Выбрать главу

— Уговорим! — несколько легкомысленно отвечаю я, тогда еще не в полной мере представляя себе сложный характер актрисы и как трудно ее уговорить сделать то, чего ей делать не хочется.

Нужно было быть большими оптимистами, чтобы покупать книги в эти тревожные дни, но мы оба оказались таковыми и через несколько минут вышли из книжного сумрака на солнечный и шумный Арбат: Володя Голубов с Волынским под мышкой, а я со своим Карлейлем. Проходим вместе полквартала и прощаемся на углу у обезображенного недавним прямым попаданием фашистской бомбы Театра Вахтангова. Решено, что через день — два я зайду в Радиокомитет продиктовать машинистке текст выбранного мною отрывка.

— Смотрите, чтоб было не больше чем на двенадцать минут, — говорит Голубов. — Мы теперь избегаем больших передач.

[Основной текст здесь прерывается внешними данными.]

-- ==== Sys2Proof/WellFormed.lean ====
section
/-! DEFINITION. Which instructions have a row in Table 10-1. A constructor's operand type admits two shapes that have
none, and these two checks refuse them (30_encoding.md R112): the one-operand memory instructions have no direct form, and
the bit instructions no extended form. -/

namespace Sys2Proof

/-- NEG, COM, LSR, ROR, ASR, ASL, LSL, ROL, DEC, INC, TST, CLR and JMP have only EXT, IND,X and IND,Y (30_encoding.md
R112). -/
def Addr.notDirect : Addr → Bool
  | .dir _ => false
  | .ext _ | .indX _ | .indY _ => true

/-- BCLR, BSET, BRCLR and BRSET have only DIR, IND,X and IND,Y (30_encoding.md R112). -/
def Addr.notExtended : Addr → Bool
  | .ext _ => false
  | .dir _ | .indX _ | .indY _ => true

/-- The instruction is a form of Table 10-1. -/
def Instr.wellFormed : Instr → Bool
  | .ldaa _ => true
  | .ldab _ => true
  | .ldd _ => true
  | .lds _ => true
  | .ldx _ => true
  | .ldy _ => true
  | .staa _ => true
  | .stab _ => true
  | .std _ => true
  | .sts _ => true
  | .stx _ => true
  | .sty _ => true
  | .tab => true
  | .tba => true
  | .tsx => true
  | .tsy => true
  | .txs => true
  | .tys => true
  | .xgdx => true
  | .xgdy => true
  | .clr m => m.notDirect
  | .clra => true
  | .clrb => true
  | .psha => true
  | .pshb => true
  | .pshx => true
  | .pshy => true
  | .pula => true
  | .pulb => true
  | .pulx => true
  | .puly => true
  | .des => true
  | .ins => true
  | .aba => true
  | .abx => true
  | .aby => true
  | .adca _ => true
  | .adcb _ => true
  | .adda _ => true
  | .addb _ => true
  | .addd _ => true
  | .sba => true
  | .sbca _ => true
  | .sbcb _ => true
  | .suba _ => true
  | .subb _ => true
  | .subd _ => true
  | .cba => true
  | .cmpa _ => true
  | .cmpb _ => true
  | .cpd _ => true
  | .cpx _ => true
  | .cpy _ => true
  | .neg m => m.notDirect
  | .nega => true
  | .negb => true
  | .inc m => m.notDirect
  | .inca => true
  | .incb => true
  | .dec m => m.notDirect
  | .deca => true
  | .decb => true
  | .inx => true
  | .iny => true
  | .dex => true
  | .dey => true
  | .tst m => m.notDirect
  | .tsta => true
  | .tstb => true
  | .daa => true
  | .mul => true
  | .idiv => true
  | .fdiv => true
  | .anda _ => true
  | .andb _ => true
  | .bita _ => true
  | .bitb _ => true
  | .eora _ => true
  | .eorb _ => true
  | .oraa _ => true
  | .orab _ => true
  | .com m => m.notDirect
  | .coma => true
  | .comb => true
  | .bclr m _ => m.notExtended
  | .bset m _ => m.notExtended
  | .asl m => m.notDirect
  | .asla => true
  | .aslb => true
  | .asld => true
  | .asr m => m.notDirect
  | .asra => true
  | .asrb => true
  | .lsl m => m.notDirect
  | .lsla => true
  | .lslb => true
  | .lsld => true
  | .lsr m => m.notDirect
  | .lsra => true
  | .lsrb => true
  | .lsrd => true
  | .rol m => m.notDirect
  | .rola => true
  | .rolb => true
  | .ror m => m.notDirect
  | .rora => true
  | .rorb => true
  | .bcc _ => true
  | .bcs _ => true
  | .beq _ => true
  | .bge _ => true
  | .bgt _ => true
  | .bhi _ => true
  | .bhs _ => true
  | .ble _ => true
  | .blo _ => true
  | .bls _ => true
  | .blt _ => true
  | .bmi _ => true
  | .bne _ => true
  | .bpl _ => true
  | .bra _ => true
  | .brn _ => true
  | .bvc _ => true
  | .bvs _ => true
  | .brclr m _ _ => m.notExtended
  | .brset m _ _ => m.notExtended
  | .jmp m => m.notDirect
  | .jsr _ => true
  | .bsr _ => true
  | .rts => true
  | .clc => true
  | .cli => true
  | .clv => true
  | .sec => true
  | .sei => true
  | .sev => true
  | .tap => true
  | .tpa => true
  | .nop => true
  | .swi => true
  | .rti => true
  | .wai => true
  | .stop => true
  | .test => true

/-- Well-formedness as a proposition, for statements. -/
abbrev Instr.WF (i : Instr) : Prop := i.wellFormed = true

/-- The first name of an instruction that has two (30_encoding.md R122, 92_eei_decisions.md D24); every other instruction
is its own. -/
def Instr.firstName : Instr → Instr
  | .ldaa src => .ldaa src
  | .ldab src => .ldab src
  | .ldd src => .ldd src
  | .lds src => .lds src
  | .ldx src => .ldx src
  | .ldy src => .ldy src
  | .staa m => .staa m
  | .stab m => .stab m
  | .std m => .std m
  | .sts m => .sts m
  | .stx m => .stx m
  | .sty m => .sty m
  | .tab => .tab
  | .tba => .tba
  | .tsx => .tsx
  | .tsy => .tsy
  | .txs => .txs
  | .tys => .tys
  | .xgdx => .xgdx
  | .xgdy => .xgdy
  | .clr m => .clr m
  | .clra => .clra
  | .clrb => .clrb
  | .psha => .psha
  | .pshb => .pshb
  | .pshx => .pshx
  | .pshy => .pshy
  | .pula => .pula
  | .pulb => .pulb
  | .pulx => .pulx
  | .puly => .puly
  | .des => .des
  | .ins => .ins
  | .aba => .aba
  | .abx => .abx
  | .aby => .aby
  | .adca src => .adca src
  | .adcb src => .adcb src
  | .adda src => .adda src
  | .addb src => .addb src
  | .addd src => .addd src
  | .sba => .sba
  | .sbca src => .sbca src
  | .sbcb src => .sbcb src
  | .suba src => .suba src
  | .subb src => .subb src
  | .subd src => .subd src
  | .cba => .cba
  | .cmpa src => .cmpa src
  | .cmpb src => .cmpb src
  | .cpd src => .cpd src
  | .cpx src => .cpx src
  | .cpy src => .cpy src
  | .neg m => .neg m
  | .nega => .nega
  | .negb => .negb
  | .inc m => .inc m
  | .inca => .inca
  | .incb => .incb
  | .dec m => .dec m
  | .deca => .deca
  | .decb => .decb
  | .inx => .inx
  | .iny => .iny
  | .dex => .dex
  | .dey => .dey
  | .tst m => .tst m
  | .tsta => .tsta
  | .tstb => .tstb
  | .daa => .daa
  | .mul => .mul
  | .idiv => .idiv
  | .fdiv => .fdiv
  | .anda src => .anda src
  | .andb src => .andb src
  | .bita src => .bita src
  | .bitb src => .bitb src
  | .eora src => .eora src
  | .eorb src => .eorb src
  | .oraa src => .oraa src
  | .orab src => .orab src
  | .com m => .com m
  | .coma => .coma
  | .comb => .comb
  | .bclr m mm => .bclr m mm
  | .bset m mm => .bset m mm
  | .asl m => .asl m
  | .asla => .asla
  | .aslb => .aslb
  | .asld => .asld
  | .asr m => .asr m
  | .asra => .asra
  | .asrb => .asrb
  | .lsl m => .asl m
  | .lsla => .asla
  | .lslb => .aslb
  | .lsld => .asld
  | .lsr m => .lsr m
  | .lsra => .lsra
  | .lsrb => .lsrb
  | .lsrd => .lsrd
  | .rol m => .rol m
  | .rola => .rola
  | .rolb => .rolb
  | .ror m => .ror m
  | .rora => .rora
  | .rorb => .rorb
  | .bcc rr => .bcc rr
  | .bcs rr => .bcs rr
  | .beq rr => .beq rr
  | .bge rr => .bge rr
  | .bgt rr => .bgt rr
  | .bhi rr => .bhi rr
  | .bhs rr => .bcc rr
  | .ble rr => .ble rr
  | .blo rr => .bcs rr
  | .bls rr => .bls rr
  | .blt rr => .blt rr
  | .bmi rr => .bmi rr
  | .bne rr => .bne rr
  | .bpl rr => .bpl rr
  | .bra rr => .bra rr
  | .brn rr => .brn rr
  | .bvc rr => .bvc rr
  | .bvs rr => .bvs rr
  | .brclr m mm rr => .brclr m mm rr
  | .brset m mm rr => .brset m mm rr
  | .jmp m => .jmp m
  | .jsr m => .jsr m
  | .bsr rr => .bsr rr
  | .rts => .rts
  | .clc => .clc
  | .cli => .cli
  | .clv => .clv
  | .sec => .sec
  | .sei => .sei
  | .sev => .sev
  | .tap => .tap
  | .tpa => .tpa
  | .nop => .nop
  | .swi => .swi
  | .rti => .rti
  | .wai => .wai
  | .stop => .stop
  | .test => .test

end Sys2Proof
end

Бабанову уговорили легко. Собственно, и уговаривать- то не пришлось: оказалось, что она просто плохо поняла предложение Голубова.

Утром 3 августа, просмотрев на платформе в Загорянской «Правду» (мне запомнилась вечерняя сводка от 2‑го — попытка наступления на Белую Церковь и Коростень и упорные бои на эстонском участке фронта), я поехал в город со скомпонованным накануне отрывком, состоящим из нескольких эпизодов третьего акта пьесы. Я сопроводил их небольшим прозаическим текстом объяснительного характера.

Это было воскресенье, но война уже сломала привычный обиход москвичей, и праздничный день ничем не отличался от обычного.

Я выбрал сцену с Кутузовым, и в редакции сразу возникли сомнения в уместности показа образа великого полководца в комедийном освещении. Я сейчас уже не помню фамилии мрачного человека в очках, который тогда уверял нас с Голубовым, что это может быть воспринято как шарж и профанация. Спор длился довольно долго, потом Голубов мне подмигнул и сказал, чтобы я подождал его в соседней комнате. Я догадался и вышел, оставив их наедине. Через пятнадцать минут судьба фельдмаршала Кутузова была решена, как говорится, в положительном смысле.

А через день начались репетиции. Они происходили в Театре Революции (теперь — Театр имени Маяковского).

Кутузова репетировал Дмитрий Орлов. Шуру Азарову — Бабанова. Графа Нурина — Сергей Мартинсон. Генерала Балмашова — Г. Кириллов. Режиссировал и читал объяснительный текст СМайоров. По счастливому совпадению все участники работы (и автор в том числе) были бывшими мейерхольдовцами, и общий язык был сразу найден.

Как раз в этот день в сводках появилось новое направление — Холмское, на восток от Новоржева. Было понятно, что фашисты стремятся выйти на Бологое и перерезать железную дорогу Москва — Ленинград. Ночью фашистский самолет сбросил осветительную ракету и много зажигательных бомб в дачном поселке Клязьма и деревне Звягино по нашей Ярославской дороге.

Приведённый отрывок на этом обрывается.